/-! ### Converters and housekeeping (11_converters) -/

/-- A slice of an ADC or of the housekeeping converter, or a unary cell of a DAC (11 R236, R248): position (0xFF spare or
failed), whether it failed, its trims; a cell's CELL_TRIM stands in OFFSET. -/
structure Slice where
  pos : Nat
  failed : Bool
  offset : Int
  gain : Int
  skew : Int
  /-- THRESH[11] to THRESH[8]. -/
  thresh : List Int
  deriving DecidableEq, Repr

/-- A converter (11 R235 to R245). STATE 0 OFF, 1 INIT, 2 RUN, 3 HELD, 4 NO_SPARE, 5 FAILED. -/
structure Conv where
  state : Nat
  lastPos : Nat
  slices : List Slice
  /-- Visit: 0 none, 1 measuring, 2 shadow. -/
  visit : Nat
  /-- Consecutive visits that disagreed. -/
  disagree : Nat
  /-- Consecutive refused handovers of the current position. -/
  refusals : Nat
  deriving DecidableEq, Repr

/-- Converters (11_converters). -/
structure ConvSt where
  /-- Converters by the global numbers of R235. record each; 11 R237; reset OFF -/
  conv : Tab Conv := []
  /-- First window of a pair, key converter x 32 + position: skew estimate and validity, then e_b as fractions. record each; 11 R243; reset none -/
  window : Tab (Option Int × List (Option (Int × Nat))) := []
  /-- WIDE_SKEW of a receiver. 12 each; 11 R247; reset fused (Config.wideSkew, log 10) -/
  wideSkew : Tab Int := []
  /-- First window of a pair of the wide estimator of a receiver, taps. 16 each; 11 R247; reset none -/
  wideWindow : Tab Int := []
  /-- Dither LFSR of a transmit DAC. 23 each; 11 R248; reset 0x40_0001 plus its global number -/
  lfsr : Tab Nat := []
  deriving DecidableEq, Repr

/-- A housekeeping channel (11 R252). -/
structure HkChan where
  code : Nat
  value : Int
  timeNs : Nat
  /-- Outside its limit window and not armed again. -/
  out : Bool
  deriving DecidableEq, Repr

/-- The housekeeping converter's channels (11_converters R251). -/
structure HkSt where
  /-- Channel results. 12+16+32; 11 R252; reset CODE 0, VALUE 0x8000, TIME 0 -/
  chan : Tab HkChan := []
  /-- Index of the next sequence entry. 6; 11 R251; reset 0 -/
  idx : Nat := 0
  deriving DecidableEq, Repr

/-! ### Synthesizers and radio states (12_lo_radio_states) -/

/-- The five radio states (12 R266). -/
inductive Radio where
  | sleep | standby | synth | rx | tx
  deriving DecidableEq, Repr

/-- A radio-state timer (12 R268). -/
structure RsTimer where
  tE : Nat
  action : Nat
  /-- Armed by the pattern engine. -/
  pat : Bool
  deriving DecidableEq, Repr

/-- Radio and synthesizer state of one sheet (12_lo_radio_states). -/
structure Sheet where
  /-- STATE -/
  state : Radio
  /-- TARGET of a transition in progress and its t_e. -/
  trans : Option (Radio × Nat)
  /-- Timers that fired during a transition and wait: action, t_e and datum time of firing. -/
  deferred : List (Nat × Nat × Nat)
  /-- A channel change is in progress (CHANGING). -/
  changing : Bool
  txReady : Bool
  rxReady : Bool
  outOfService : Bool
  patternOn : Bool
  /-- Next entry the pattern engine arms: half-subframe at its period's start, index; none until it is derived anew. -/
  pat : Option (Int × Nat)
  qsFail : Bool
  rxCal : Bool
  txCal : Bool
  rxLock : Bool
  txLock : Bool
  timers : Tab RsTimer
  lastTe : Nat
  /-- t_e of the last step between adjacent states that is over. -/
  hopTe : Nat
  qsAttempts : Nat
  calTemp : Int
  calStart : Nat
  tDone : Nat
  /-- Attempts of the synthesizer calibration in progress. -/
  calTry : Nat
  /-- Bands of TXLO and RXLO chosen by the last band search. -/
  band : Nat × Nat
  /-- A synthesizer calibration is due at this datum time. -/
  calDue : Option Nat
  /-- A quick survey has completed since the last calibration: T_done stands. -/
  done : Bool
  /-- Datum time of the next repetition of a quick survey rejected four times (R265). -/
  retryAt : Nat
  /-- Datum time of an unplanned loss of lock not yet followed by its recalibration. -/
  unlocked : Option Nat
  /-- Model times of the last unplanned losses, oldest first. -/
  losses : List Nat
  /-- A return to service is in progress. -/
  returning : Bool
  /-- Strobe levels. -/
  strobes : Nat
  deriving DecidableEq, Repr

/-- Radio states of every sheet (12_lo_radio_states). -/
structure RadioSt where
  /-- Sheets. record each; 12 R266; reset SLEEP, nothing locked or ready -/
  sheet : Tab Sheet := []
  deriving DecidableEq, Repr

/-! ### Array survey (13_array_survey) -/

/-- A fit of R280: MAG at the span's mean, PH at frequency `f` in kHz and delay, in units of 2^−24 qdB, bu and dtap. -/
structure Fit where
  f : Nat
  mag : Int
  ph : Int
  tau : Int
  deriving DecidableEq, Repr

/-- The array frame (13 R281): fits of b_s, r_s and the star. -/
structure Frame where
  b : Tab Fit
  r : Tab Fit
  ell : Option Fit
  deriving DecidableEq, Repr

/-- The array reference of a direction (13 R282): the mean MAG, the reference PH and the mean delay. -/
structure ArrayRef where
  mag : Int
  ph : Int
  tau : Int
  deriving DecidableEq, Repr

/-- What a solved campaign commits (13 R293): element words, receive image sets by path, receiver corrections, the element
fits, the frame, the references and F_SURV of a frame-setting one, and the mean temperatures of its sheets. -/
structure SurveySet where
  elems : List (Nat × Elem)
  images : List (Nat × Rec)
  orx : List (Nat × List Int)
  fits : Tab Fit
  frame : Frame
  ref : Tab ArrayRef
  fSurv : Nat × Nat
  theta : List (Nat × Int)
  deriving DecidableEq, Repr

--

# [Your task]
Out of the material above, output word for word the line with "calTemp : Int", the line with "calDue : Option Nat", and all lines between them, with nothing else.

# [Answer space]
  calTemp : Int
  calStart : Nat
  tDone : Nat
  /-- Attempts of the synthesizer calibration in progress. -/
  calTry : Nat
  /-- Bands of TXLO and RXLO chosen by the last band search. -/
  band : Nat × Nat
  /-- A synthesizer calibration is due at this datum time. -/
  calDue : Option Nat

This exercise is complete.